Funding was provided by National Institute of Health Grant AR49828. Computational resources were available through Grants UCB-254 and UCB-266 from the National Partnership for Computational Infrastructure. All the finite element analyses were performed on an IBM Power4 supercomputer (Datastar, San Diego Supercomputer Center). Human tissue was obtained from National Disease Research Interchange and the University of California at San Francisco. μCT scanning was performed at Exponent Inc., Philadelphia, PA, USA. We thank Dr Dan Mazzucco and Jennifer Vondran for imaging the specimens and Eric Wong for assistance with specimen preparation.

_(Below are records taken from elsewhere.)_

/-- A must-be-zero field that is not zero is the decoder's refusal, for each OPSEL that has such a field. -/
theorem decodeWord_of_field_ne_zero {w : CmdWord}
    (h : (opselField w = 1 ∧ w.extractLsb' 8 20 ≠ 0) ∨ (opselField w = 2 ∧ instField w ≠ 0) ∨
      (opselField w = 4 ∧ f16Field w ≠ 0) ∨ (opselField w = 6 ∧ w.extractLsb' 0 24 ≠ 0)) :
    decodeWord w = .error (.mustBeZero (opselField w).toNat) := by
  rcases h with ⟨ho, hz⟩ | ⟨ho, hz⟩ | ⟨ho, hz⟩ | ⟨ho, hz⟩
  · rw [← instField_append_f16Field] at hz
    rw [decodeWord_of_opsel_one ho, both_zero_eq_false hz, ho]
    rfl
  · rw [decodeWord_of_opsel_two ho, beq_false_of_ne hz, ho]
    rfl
  · rw [decodeWord_of_opsel_four ho, beq_false_of_ne hz, ho]
    rfl
  · rw [← f16Field_append_b8Field] at hz
    rw [decodeWord_of_opsel_six ho, both_zero_eq_false hz, ho]
    rfl

/-! ## The instance operand of an instruction -/

/-- An instruction that names instance `d` runs a continuation on that instance, whichever operation it is. -/
theorem exec_eq_withDecoder {i : Instr} {d : Nat} (hd : decoderOf i = some d) (s : State) :
    ∃ k, exec i s = withDecoder d s k := by
  cases i <;> simp only [decoderOf, Option.some.injEq, reduceCtorEq] at hd <;> subst hd <;> exact ⟨_, rfl⟩

/-- An instance `d >= N_DEC` is refused (R68). -/
theorem exec_of_nDec_le {i : Instr} {d : Nat} {s : State} (hd : decoderOf i = some d) (h : nDec s ≤ d) :
    exec i s = .refused (.noSuchDecoder d) := by
  obtain ⟨k, hk⟩ := exec_eq_withDecoder hd s
  rw [hk, withDecoder_none k h]

/-! ## O47 -/

/-- A packed word that spells no operation has no step: a reserved OPSEL decodes to a refused instruction, and a
must-be-zero field that is not zero does not decode. -/
theorem step_of_packed_spells_nothing {w : CmdWord} {s : State} {cs : List Cmd} (hp : s.pending = .packed w :: cs)
    (h : (opselField w = 0 ∨ 7 ≤ (opselField w).toNat) ∨
      (opselField w = 1 ∧ w.extractLsb' 8 20 ≠ 0) ∨ (opselField w = 2 ∧ instField w ≠ 0) ∨
      (opselField w = 4 ∧ f16Field w ≠ 0) ∨ (opselField w = 6 ∧ w.extractLsb' 0 24 ≠ 0)) :
    ∃ r, step s = .refused r := by
  obtain hr | hz := h
  · obtain ⟨i, hi, hx⟩ := decodeWord_of_opsel_reserved hr
    exact ⟨_, (step_of_decode_ok hp hi).trans (hx _)⟩
  · exact ⟨_, step_of_decode_error hp (decodeWord_of_field_ne_zero hz)⟩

The authors have no conflict of interest.
We performed a sensitivity study to account for the uncertainty associated with the assumed disc material properties. One specimen was analyzed, in which the elastic modulus and Poisson's ratio of the disc were varied over what we considered to be possible physiological values. (28, 30) With the Poisson's ratio fixed, changes in elastic modulus from 8 to 11 MPa had a negligible effect (<1%) on the maximum shell load fraction. With the elastic modulus of the disc held fixed, variation in the Poisson's ratio from 0.30 to 0.49 resulted in values of the maximum shell load fraction ranging from 0.53 to 0.46. Thus, the percent error of our estimate of the maximum shell load fraction (0.49) should be on the order of 8%.